-- ==== Sys2Proof/Machine/Formats.lean ====
section
/-!
DEFINITION. Number formats (07_number_formats): exact dyadic numbers, the sixteen formats of Table 7.1 and the internal
formats of Table 7.3, one rounding function for all of them, IEEE 754 arithmetic on FP32 (R247), and requantisation.
-/
namespace Sys2Proof.Machine

/-! ### Exact numbers -/

/-- The number m × 2^e. -/
structure Dy where
  m : Int
  e : Int
  deriving DecidableEq, Repr, Inhabited

/-- Zero. -/
def Dy.zero : Dy := { m := 0, e := 0 }

/-- An integer. -/
def Dy.ofInt (n : Int) : Dy := { m := n, e := 0 }

/-- The mantissa at a lower exponent. -/
def Dy.at (x : Dy) (e : Int) : Int := x.m * ((2 ^ (x.e - e).toNat : Nat) : Int)

/-- Sum. -/
def Dy.add (x y : Dy) : Dy :=
  let e := if x.e ≤ y.e then x.e else y.e
  { m := x.at e + y.at e, e := e }

/-- Negation. -/
def Dy.neg (x : Dy) : Dy := { x with m := -x.m }

/-- Difference. -/
def Dy.sub (x y : Dy) : Dy := x.add y.neg

/-- Product. -/
def Dy.mul (x y : Dy) : Dy := { m := x.m * y.m, e := x.e + y.e }

/-- Magnitude. -/
def Dy.abs (x : Dy) : Dy := { x with m := (x.m.natAbs : Int) }

/-- Less than. -/
def Dy.lt (x y : Dy) : Bool := decide ((x.sub y).m < 0)

/-- The exponent of the leading bit of a number that is not zero. -/
def Dy.lead (x : Dy) : Int := (Nat.log2 x.m.natAbs : Nat) + x.e

/-- Round to a multiple of 2^q: half to even, the sign kept. -/
def Dy.toMultiple (x : Dy) (q : Int) : Int :=
  if q ≤ x.e then x.at q
  else
    let d := 2 ^ (q - x.e).toNat
    let a := x.m.natAbs
    let n := a / d
    let r := a % d
    let n := if d < 2 * r ∨ (2 * r = d ∧ n % 2 = 1) then n + 1 else n
    if x.m < 0 then -(n : Int) else n

/-- Truncate towards zero to a multiple of 2^q. -/
def Dy.truncTo (x : Dy) (q : Int) : Dy :=
  if q ≤ x.e then x
  else
    let n := x.m.natAbs / 2 ^ (q - x.e).toNat
    { m := if x.m < 0 then -(n : Int) else n, e := q }

/-! ### Floating formats -/

/-- A floating format: exponent and fraction bits, bias, the largest finite magnitude code, and whether the code after
it is an infinity (Tables 7.1, 7.3). -/
structure FF where
  eb : Nat
  mb : Nat
  bias : Nat
  maxCode : Nat
  inf : Bool
  deriving DecidableEq, Repr

/-- FP32. -/
def ffFP32 : FF := { eb := 8, mb := 23, bias := 127, maxCode := 0x7F7FFFFF, inf := true }
/-- FP16. -/
def ffFP16 : FF := { eb := 5, mb := 10, bias := 15, maxCode := 0x7BFF, inf := true }
/-- BF16. -/
def ffBF16 : FF := { eb := 8, mb := 7, bias := 127, maxCode := 0x7F7F, inf := true }
/-- FP8 E5M2. -/
def ffE5M2 : FF := { eb := 5, mb := 2, bias := 15, maxCode := 0x7B, inf := true }
/-- FP8 E4M3. -/
def ffE4M3 : FF := { eb := 4, mb := 3, bias := 7, maxCode := 0x7E, inf := false }
/-- FP6 E3M2. -/
def ffE3M2 : FF := { eb := 3, mb := 2, bias := 3, maxCode := 0x1F, inf := false }
/-- FP6 E2M3. -/
def ffE2M3 : FF := { eb := 2, mb := 3, bias := 1, maxCode := 0x1F, inf := false }
/-- FP4 E2M1. -/
def ffE2M1 : FF := { eb := 2, mb := 1, bias := 1, maxCode := 0x7, inf := false }
/-- AIF. -/
def ffAIF : FF := { eb := 8, mb := 10, bias := 127, maxCode := 0x3FFFF, inf := false }
/-- AIF-N. -/
def ffAIFN : FF := { eb := 8, mb := 3, bias := 127, maxCode := 0x7FF, inf := false }

/-- A decoded value: NaN (or no value), an infinity, or a finite number with the sign its code carries. -/
inductive Fv where
  | nan
  | inf (neg : Bool)
  | fin (neg : Bool) (v : Dy)
  deriving DecidableEq, Repr, Inhabited

/-- The value of a code (R185, R188). -/
def FF.decode (f : FF) (code : Nat) : Fv :=
  let neg := bitOf code (f.eb + f.mb)
  let mag := code % 2 ^ (f.eb + f.mb)
  if f.maxCode < mag then (if f.inf ∧ mag = f.maxCode + 1 then .inf neg else .nan)
  else
    let ex := mag / 2 ^ f.mb
    let fr := mag % 2 ^ f.mb
    let m : Int := if ex = 0 then (fr : Int) else ((2 ^ f.mb + fr : Nat) : Int)
    let e : Int := (if ex = 0 then 1 else (ex : Int)) - f.bias - f.mb
    .fin neg { m := if neg then -m else m, e := e }

/-- Round a number to a format, nearest, ties to even (R189, R197, R201): the magnitude code, and whether it lies above
the largest finite one. -/
def FF.roundMag (f : FF) (x : Dy) : Nat × Bool :=
  if x.m = 0 then (0, false)
  else
    let emin : Int := 1 - (f.bias : Int)
    let q := (if x.lead < emin then emin else x.lead) - (f.mb : Int)
    let n := (x.toMultiple q).natAbs
    let code := if n < 2 ^ f.mb then n else (q + f.mb + f.bias).toNat * 2 ^ f.mb + (n - 2 ^ f.mb)
    (code, decide (f.maxCode < code))

/-- The sign bit of a format. -/
def FF.sign (f : FF) (neg : Bool) : Nat := if neg then 2 ^ (f.eb + f.mb) else 0

/-- Round with saturation at the largest finite value (R185, R189, R201), and whether saturation changed the value. -/
def FF.roundSat (f : FF) (x : Dy) : Nat × Bool :=
  let r := f.roundMag x
  (f.sign (decide (x.m < 0)) + (if r.2 then f.maxCode else r.1), r.2)

/-- The number that a rounding with saturation gives. -/
def FF.rnd (f : FF) (x : Dy) : Dy :=
  match f.decode (f.roundSat x).1 with
  | .fin _ v => v
  | .nan => Dy.zero
  | .inf _ => Dy.zero

/-! ### FP32 arithmetic (R247) -/

/-- A NaN: a quiet NaN whose sign and payload the manual leaves open (log 38). -/
def nanOf (op : Nat) (a b c : Word) : Word := 0x7FC00000#32 ||| (Config.nanBits op a b c &&& 0x803FFFFF#32)

/-- The value of an FP32 word. -/
def f32 (w : Word) : Fv := ffFP32.decode w.toNat

/-- Round to an FP32 word: overflow gives an infinity (IEEE 754). -/
def toF32 (neg0 : Bool) (x : Dy) : Word :=
  let neg := if x.m = 0 then neg0 else decide (x.m < 0)
  let r := ffFP32.roundMag x
  BitVec.ofNat 32 (ffFP32.sign neg + (if r.2 then 0x7F800000 else r.1))

/-- An infinity. -/
def infW (neg : Bool) : Word := if neg then 0xFF800000 else 0x7F800000

/-- The word is a NaN. -/
def isNan (w : Word) : Bool := f32 w == .nan

/-- VA + VB. -/
def f32Add (a b : Word) : Word :=
  match f32 a, f32 b with
  | .nan, _ => nanOf 4 a b 0
  | _, .nan => nanOf 4 a b 0
  | .inf x, .inf y => if x = y then infW x else nanOf 4 a b 0
  | .inf x, .fin _ _ => infW x
  | .fin _ _, .inf y => infW y
  | .fin n x, .fin k y => toF32 (n && k) (x.add y)

/-- The negated word. -/
def f32Neg (a : Word) : Word := a ^^^ 0x80000000#32

/-- VA - VB. -/
def f32Sub (a b : Word) : Word := if isNan b then nanOf 5 a b 0 else f32Add a (f32Neg b)

/-- VA × VB. -/
def f32Mul (a b : Word) : Word :=
  match f32 a, f32 b with
  | .nan, _ => nanOf 6 a b 0
  | _, .nan => nanOf 6 a b 0
  | .inf x, .inf y => infW (x != y)
  | .inf x, .fin n y => if y.m = 0 then nanOf 6 a b 0 else infW (x != n)
  | .fin n x, .inf y => if x.m = 0 then nanOf 6 a b 0 else infW (n != y)
  | .fin n x, .fin k y => toF32 (n != k) (x.mul y)

/-- VA × VB + VC with one rounding. -/
def f32Fma (a b c : Word) : Word :=
  match f32 a, f32 b, f32 c with
  | .fin n x, .fin k y, .fin l z => toF32 ((n != k) && l) ((x.mul y).add z)
  | .fin _ _, .fin _ _, .inf l => infW l
  | _, _, _ =>
    let p := f32Mul a b
    if isNan p ∨ isNan c then nanOf 7 a b c else f32Add p c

» WHAT YOU NEED TO DO
When you reach the line that contains "Less than. -/", stop; output it and every line before it from the start of the data, exactly as written.

» COMPLETED TASK
-- ==== Sys2Proof/Machine/Formats.lean ====
section
/-!
DEFINITION. Number formats (07_number_formats): exact dyadic numbers, the sixteen formats of Table 7.1 and the internal
formats of Table 7.3, one rounding function for all of them, IEEE 754 arithmetic on FP32 (R247), and requantisation.
-/
namespace Sys2Proof.Machine

/-! ### Exact numbers -/

/-- The number m × 2^e. -/
structure Dy where
  m : Int
  e : Int
  deriving DecidableEq, Repr, Inhabited

/-- Zero. -/
def Dy.zero : Dy := { m := 0, e := 0 }

/-- An integer. -/
def Dy.ofInt (n : Int) : Dy := { m := n, e := 0 }

/-- The mantissa at a lower exponent. -/
def Dy.at (x : Dy) (e : Int) : Int := x.m * ((2 ^ (x.e - e).toNat : Nat) : Int)

/-- Sum. -/
def Dy.add (x y : Dy) : Dy :=
  let e := if x.e ≤ y.e then x.e else y.e
  { m := x.at e + y.at e, e := e }

/-- Negation. -/
def Dy.neg (x : Dy) : Dy := { x with m := -x.m }

/-- Difference. -/
def Dy.sub (x y : Dy) : Dy := x.add y.neg

/-- Product. -/
def Dy.mul (x y : Dy) : Dy := { m := x.m * y.m, e := x.e + y.e }

/-- Magnitude. -/
def Dy.abs (x : Dy) : Dy := { x with m := (x.m.natAbs : Int) }

/-- Less than. -/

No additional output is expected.